> **EXERCISE GOAL**
From the first line onward, reproduce the records exactly; the final line to include is the one holding "theorem State.postAll_cores (s".

> **SUPPLIED DATA**
/-! ### Packets sent -/

@[simp] theorem State.postAll_me (s : State) (ps : List Pkt) : (s.postAll ps).me = s.me := by induction ps generalizing s <;> simp_all [State.postAll]
@[simp] theorem State.postAll_cores (s : State) (ps : List Pkt) : (s.postAll ps).cores = s.cores := by induction ps generalizing s <;> simp_all [State.postAll]
@[simp] theorem State.postAll_agenda (s : State) (ps : List Pkt) : (s.postAll ps).agenda = s.agenda := by induction ps generalizing s <;> simp_all [State.postAll]
@[simp] theorem State.postAll_lazy (s : State) (ps : List Pkt) : (s.postAll ps).lazy = s.lazy := by induction ps generalizing s <;> simp_all [State.postAll]
@[simp] theorem State.postAll_tick (s : State) (ps : List Pkt) : (s.postAll ps).tick = s.tick := by induction ps generalizing s <;> simp_all [State.postAll]
@[simp] theorem State.postAll_mem (s : State) (ps : List Pkt) : (s.postAll ps).mem = s.mem := by induction ps generalizing s <;> simp_all [State.postAll]
@[simp] theorem State.postAll_badWords (s : State) (ps : List Pkt) : (s.postAll ps).badWords = s.badWords := by induction ps generalizing s <;> simp_all [State.postAll]
@[simp] theorem State.postAll_poisonDue (s : State) (ps : List Pkt) : (s.postAll ps).poisonDue = s.poisonDue := by induction ps generalizing s <;> simp_all [State.postAll]
@[simp] theorem State.postAll_dir (s : State) (ps : List Pkt) : (s.postAll ps).dir = s.dir := by induction ps generalizing s <;> simp_all [State.postAll]
@[simp] theorem State.postAll_classTurn (s : State) (ps : List Pkt) : (s.postAll ps).classTurn = s.classTurn := by induction ps generalizing s <;> simp_all [State.postAll]
@[simp] theorem State.postAll_commits (s : State) (ps : List Pkt) : (s.postAll ps).commits = s.commits := by induction ps generalizing s <;> simp_all [State.postAll]
@[simp] theorem State.postAll_overdues (s : State) (ps : List Pkt) : (s.postAll ps).overdues = s.overdues := by induction ps generalizing s <;> simp_all [State.postAll]
@[simp] theorem State.postAll_prefs (s : State) (ps : List Pkt) : (s.postAll ps).prefs = s.prefs := by induction ps generalizing s <;> simp_all [State.postAll]
@[simp] theorem State.postAll_ni (s : State) (ps : List Pkt) : (s.postAll ps).ni = s.ni := by induction ps generalizing s <;> simp_all [State.postAll]
@[simp] theorem State.postAll_lockNet (s : State) (ps : List Pkt) : (s.postAll ps).lockNet = s.lockNet := by induction ps generalizing s <;> simp_all [State.postAll]
@[simp] theorem State.postAll_withdrawn (s : State) (ps : List Pkt) : (s.postAll ps).withdrawn = s.withdrawn := by induction ps generalizing s <;> simp_all [State.postAll]
@[simp] theorem State.postAll_xreqs (s : State) (ps : List Pkt) : (s.postAll ps).xreqs = s.xreqs := by induction ps generalizing s <;> simp_all [State.postAll]
@[simp] theorem State.postAll_ctl (s : State) (ps : List Pkt) : (s.postAll ps).ctl = s.ctl := by induction ps generalizing s <;> simp_all [State.postAll]
@[simp] theorem State.postAll_ats (s : State) (ps : List Pkt) : (s.postAll ps).ats = s.ats := by induction ps generalizing s <;> simp_all [State.postAll]
@[simp] theorem State.postAll_contribs (s : State) (ps : List Pkt) : (s.postAll ps).contribs = s.contribs := by induction ps generalizing s <;> simp_all [State.postAll]
@[simp] theorem State.postAll_jobs (s : State) (ps : List Pkt) : (s.postAll ps).jobs = s.jobs := by induction ps generalizing s <;> simp_all [State.postAll]
@[simp] theorem State.postAll_areds (s : State) (ps : List Pkt) : (s.postAll ps).areds = s.areds := by induction ps generalizing s <;> simp_all [State.postAll]
@[simp] theorem State.postAll_dumps (s : State) (ps : List Pkt) : (s.postAll ps).dumps = s.dumps := by induction ps generalizing s <;> simp_all [State.postAll]
@[simp] theorem State.postAll_nextId (s : State) (ps : List Pkt) : (s.postAll ps).nextId = s.nextId := by induction ps generalizing s <;> simp_all [State.postAll]
@[simp] theorem State.postAll_pads (s : State) (ps : List Pkt) : (s.postAll ps).pads = s.pads := by induction ps generalizing s <;> simp_all [State.postAll]
@[simp] theorem State.postAll_launches (s : State) (ps : List Pkt) : (s.postAll ps).launches = s.launches := by induction ps generalizing s <;> simp_all [State.postAll]
@[simp] theorem State.postAll_link (s : State) (ps : List Pkt) : (s.postAll ps).link = s.link := by induction ps generalizing s <;> simp_all [State.postAll]
@[simp] theorem State.postAll_windows (s : State) (ps : List Pkt) : (s.postAll ps).windows = s.windows := by induction ps generalizing s <;> simp_all [State.postAll]
@[simp] theorem State.postAll_peerWindows (s : State) (ps : List Pkt) : (s.postAll ps).peerWindows = s.peerWindows := by induction ps generalizing s <;> simp_all [State.postAll]
@[simp] theorem State.postAll_boot (s : State) (ps : List Pkt) : (s.postAll ps).boot = s.boot := by induction ps generalizing s <;> simp_all [State.postAll]
@[simp] theorem State.postAll_cap (s : State) (ps : List Pkt) : (s.postAll ps).cap = s.cap := by induction ps generalizing s <;> simp_all [State.postAll]
@[simp] theorem State.postAll_shutdown (s : State) (ps : List Pkt) : (s.postAll ps).shutdown = s.shutdown := by induction ps generalizing s <;> simp_all [State.postAll]
@[simp] theorem State.postAll_quarters (s : State) (ps : List Pkt) : (s.postAll ps).quarters = s.quarters := by induction ps generalizing s <;> simp_all [State.postAll]
@[simp] theorem State.postAll_dies (s : State) (ps : List Pkt) : (s.postAll ps).dies = s.dies := by induction ps generalizing s <;> simp_all [State.postAll]
@[simp] theorem State.postAll_mesh (s : State) (ps : List Pkt) : (s.postAll ps).mesh = s.mesh := by induction ps generalizing s <;> simp_all [State.postAll]
@[simp] theorem State.postAll_ucie (s : State) (ps : List Pkt) : (s.postAll ps).ucie = s.ucie := by induction ps generalizing s <;> simp_all [State.postAll]
@[simp] theorem State.postAll_out (s : State) (ps : List Pkt) : (s.postAll ps).out = s.out := by induction ps generalizing s <;> simp_all [State.postAll]
@[simp] theorem State.postAll_hostReplies (s : State) (ps : List Pkt) : (s.postAll ps).hostReplies = s.hostReplies := by induction ps generalizing s <;> simp_all [State.postAll]
@[simp] theorem State.postAll_hostReads (s : State) (ps : List Pkt) : (s.postAll ps).hostReads = s.hostReads := by induction ps generalizing s <;> simp_all [State.postAll]
@[simp] theorem State.postLock_me (s : State) (src : Option Nat) (p : LockPkt) : (s.postLock src p).me = s.me := rfl
@[simp] theorem State.postLock_cores (s : State) (src : Option Nat) (p : LockPkt) : (s.postLock src p).cores = s.cores := rfl
@[simp] theorem State.postLock_agenda (s : State) (src : Option Nat) (p : LockPkt) : (s.postLock src p).agenda = s.agenda := rfl
@[simp] theorem State.postLock_lazy (s : State) (src : Option Nat) (p : LockPkt) : (s.postLock src p).lazy = s.lazy := rfl
@[simp] theorem State.postLock_tick (s : State) (src : Option Nat) (p : LockPkt) : (s.postLock src p).tick = s.tick := rfl
@[simp] theorem State.postLock_mem (s : State) (src : Option Nat) (p : LockPkt) : (s.postLock src p).mem = s.mem := rfl
@[simp] theorem State.postLock_badWords (s : State) (src : Option Nat) (p : LockPkt) : (s.postLock src p).badWords = s.badWords := rfl
@[simp] theorem State.postLock_poisonDue (s : State) (src : Option Nat) (p : LockPkt) : (s.postLock src p).poisonDue = s.poisonDue := rfl
@[simp] theorem State.postLock_dir (s : State) (src : Option Nat) (p : LockPkt) : (s.postLock src p).dir = s.dir := rfl
@[simp] theorem State.postLock_net (s : State) (src : Option Nat) (p : LockPkt) : (s.postLock src p).net = s.net := rfl
@[simp] theorem State.postLock_classTurn (s : State) (src : Option Nat) (p : LockPkt) : (s.postLock src p).classTurn = s.classTurn := rfl
@[simp] theorem State.postLock_commits (s : State) (src : Option Nat) (p : LockPkt) : (s.postLock src p).commits = s.commits := rfl
@[simp] theorem State.postLock_overdues (s : State) (src : Option Nat) (p : LockPkt) : (s.postLock src p).overdues = s.overdues := rfl
@[simp] theorem State.postLock_prefs (s : State) (src : Option Nat) (p : LockPkt) : (s.postLock src p).prefs = s.prefs := rfl
@[simp] theorem State.postLock_ni (s : State) (src : Option Nat) (p : LockPkt) : (s.postLock src p).ni = s.ni := rfl
@[simp] theorem State.postLock_withdrawn (s : State) (src : Option Nat) (p : LockPkt) : (s.postLock src p).withdrawn = s.withdrawn := rfl
@[simp] theorem State.postLock_xreqs (s : State) (src : Option Nat) (p : LockPkt) : (s.postLock src p).xreqs = s.xreqs := rfl
@[simp] theorem State.postLock_ctl (s : State) (src : Option Nat) (p : LockPkt) : (s.postLock src p).ctl = s.ctl := rfl
@[simp] theorem State.postLock_ats (s : State) (src : Option Nat) (p : LockPkt) : (s.postLock src p).ats = s.ats := rfl
@[simp] theorem State.postLock_contribs (s : State) (src : Option Nat) (p : LockPkt) : (s.postLock src p).contribs = s.contribs := rfl
@[simp] theorem State.postLock_jobs (s : State) (src : Option Nat) (p : LockPkt) : (s.postLock src p).jobs = s.jobs := rfl
@[simp] theorem State.postLock_areds (s : State) (src : Option Nat) (p : LockPkt) : (s.postLock src p).areds = s.areds := rfl
@[simp] theorem State.postLock_dumps (s : State) (src : Option Nat) (p : LockPkt) : (s.postLock src p).dumps = s.dumps := rfl
@[simp] theorem State.postLock_nextId (s : State) (src : Option Nat) (p : LockPkt) : (s.postLock src p).nextId = s.nextId := rfl
@[simp] theorem State.postLock_pads (s : State) (src : Option Nat) (p : LockPkt) : (s.postLock src p).pads = s.pads := rfl
@[simp] theorem State.postLock_launches (s : State) (src : Option Nat) (p : LockPkt) : (s.postLock src p).launches = s.launches := rfl
@[simp] theorem State.postLock_link (s : State) (src : Option Nat) (p : LockPkt) : (s.postLock src p).link = s.link := rfl
@[simp] theorem State.postLock_windows (s : State) (src : Option Nat) (p : LockPkt) : (s.postLock src p).windows = s.windows := rfl
@[simp] theorem State.postLock_peerWindows (s : State) (src : Option Nat) (p : LockPkt) : (s.postLock src p).peerWindows = s.peerWindows := rfl
@[simp] theorem State.postLock_boot (s : State) (src : Option Nat) (p : LockPkt) : (s.postLock src p).boot = s.boot := rfl
@[simp] theorem State.postLock_cap (s : State) (src : Option Nat) (p : LockPkt) : (s.postLock src p).cap = s.cap := rfl
@[simp] theorem State.postLock_shutdown (s : State) (src : Option Nat) (p : LockPkt) : (s.postLock src p).shutdown = s.shutdown := rfl
@[simp] theorem State.postLock_quarters (s : State) (src : Option Nat) (p : LockPkt) : (s.postLock src p).quarters = s.quarters := rfl
@[simp] theorem State.postLock_dies (s : State) (src : Option Nat) (p : LockPkt) : (s.postLock src p).dies = s.dies := rfl
@[simp] theorem State.postLock_mesh (s : State) (src : Option Nat) (p : LockPkt) : (s.postLock src p).mesh = s.mesh := rfl
@[simp] theorem State.postLock_ucie (s : State) (src : Option Nat) (p : LockPkt) : (s.postLock src p).ucie = s.ucie := rfl
@[simp] theorem State.postLock_out (s : State) (src : Option Nat) (p : LockPkt) : (s.postLock src p).out = s.out := rfl
@[simp] theorem State.postLock_hostReplies (s : State) (src : Option Nat) (p : LockPkt) : (s.postLock src p).hostReplies = s.hostReplies := rfl
@[simp] theorem State.postLock_hostReads (s : State) (src : Option Nat) (p : LockPkt) : (s.postLock src p).hostReads = s.hostReads := rfl
@[simp] theorem State.postNi_me (s : State) (p : NiPkt) : (s.postNi p).me = s.me := rfl
@[simp] theorem State.postNi_cores (s : State) (p : NiPkt) : (s.postNi p).cores = s.cores := rfl
@[simp] theorem State.postNi_agenda (s : State) (p : NiPkt) : (s.postNi p).agenda = s.agenda := rfl
@[simp] theorem State.postNi_lazy (s : State) (p : NiPkt) : (s.postNi p).lazy = s.lazy := rfl
@[simp] theorem State.postNi_tick (s : State) (p : NiPkt) : (s.postNi p).tick = s.tick := rfl
@[simp] theorem State.postNi_mem (s : State) (p : NiPkt) : (s.postNi p).mem = s.mem := rfl
@[simp] theorem State.postNi_badWords (s : State) (p : NiPkt) : (s.postNi p).badWords = s.badWords := rfl
@[simp] theorem State.postNi_poisonDue (s : State) (p : NiPkt) : (s.postNi p).poisonDue = s.poisonDue := rfl
@[simp] theorem State.postNi_dir (s : State) (p : NiPkt) : (s.postNi p).dir = s.dir := rfl
@[simp] theorem State.postNi_net (s : State) (p : NiPkt) : (s.postNi p).net = s.net := rfl
@[simp] theorem State.postNi_classTurn (s : State) (p : NiPkt) : (s.postNi p).classTurn = s.classTurn := rfl
@[simp] theorem State.postNi_commits (s : State) (p : NiPkt) : (s.postNi p).commits = s.commits := rfl
@[simp] theorem State.postNi_overdues (s : State) (p : NiPkt) : (s.postNi p).overdues = s.overdues := rfl
@[simp] theorem State.postNi_prefs (s : State) (p : NiPkt) : (s.postNi p).prefs = s.prefs := rfl
@[simp] theorem State.postNi_lockNet (s : State) (p : NiPkt) : (s.postNi p).lockNet = s.lockNet := rfl
@[simp] theorem State.postNi_withdrawn (s : State) (p : NiPkt) : (s.postNi p).withdrawn = s.withdrawn := rfl
@[simp] theorem State.postNi_xreqs (s : State) (p : NiPkt) : (s.postNi p).xreqs = s.xreqs := rfl
@[simp] theorem State.postNi_ctl (s : State) (p : NiPkt) : (s.postNi p).ctl = s.ctl := rfl
@[simp] theorem State.postNi_ats (s : State) (p : NiPkt) : (s.postNi p).ats = s.ats := rfl
@[simp] theorem State.postNi_contribs (s : State) (p : NiPkt) : (s.postNi p).contribs = s.contribs := rfl
@[simp] theorem State.postNi_jobs (s : State) (p : NiPkt) : (s.postNi p).jobs = s.jobs := rfl
@[simp] theorem State.postNi_areds (s : State) (p : NiPkt) : (s.postNi p).areds = s.areds := rfl
@[simp] theorem State.postNi_dumps (s : State) (p : NiPkt) : (s.postNi p).dumps = s.dumps := rfl
@[simp] theorem State.postNi_nextId (s : State) (p : NiPkt) : (s.postNi p).nextId = s.nextId := rfl
@[simp] theorem State.postNi_pads (s : State) (p : NiPkt) : (s.postNi p).pads = s.pads := rfl
@[simp] theorem State.postNi_launches (s : State) (p : NiPkt) : (s.postNi p).launches = s.launches := rfl
@[simp] theorem State.postNi_link (s : State) (p : NiPkt) : (s.postNi p).link = s.link := rfl
@[simp] theorem State.postNi_windows (s : State) (p : NiPkt) : (s.postNi p).windows = s.windows := rfl
@[simp] theorem State.postNi_peerWindows (s : State) (p : NiPkt) : (s.postNi p).peerWindows = s.peerWindows := rfl
@[simp] theorem State.postNi_boot (s : State) (p : NiPkt) : (s.postNi p).boot = s.boot := rfl
@[simp] theorem State.postNi_cap (s : State) (p : NiPkt) : (s.postNi p).cap = s.cap := rfl
@[simp] theorem State.postNi_shutdown (s : State) (p : NiPkt) : (s.postNi p).shutdown = s.shutdown := rfl
@[simp] theorem State.postNi_quarters (s : State) (p : NiPkt) : (s.postNi p).quarters = s.quarters := rfl
@[simp] theorem State.postNi_dies (s : State) (p : NiPkt) : (s.postNi p).dies = s.dies := rfl
@[simp] theorem State.postNi_mesh (s : State) (p : NiPkt) : (s.postNi p).mesh = s.mesh := rfl
@[simp] theorem State.postNi_ucie (s : State) (p : NiPkt) : (s.postNi p).ucie = s.ucie := rfl
@[simp] theorem State.postNi_out (s : State) (p : NiPkt) : (s.postNi p).out = s.out := rfl
@[simp] theorem State.postNi_hostReplies (s : State) (p : NiPkt) : (s.postNi p).hostReplies = s.hostReplies := rfl
@[simp] theorem State.postNi_hostReads (s : State) (p : NiPkt) : (s.postNi p).hostReads = s.hostReads := rfl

> **YOUR SOLUTION**
/-! ### Packets sent -/

@[simp] theorem State.postAll_me (s : State) (ps : List Pkt) : (s.postAll ps).me = s.me := by induction ps generalizing s <;> simp_all [State.postAll]
@[simp] theorem State.postAll_cores (s : State) (ps : List Pkt) : (s.postAll ps).cores = s.cores := by induction ps generalizing s <;> simp_all [State.postAll]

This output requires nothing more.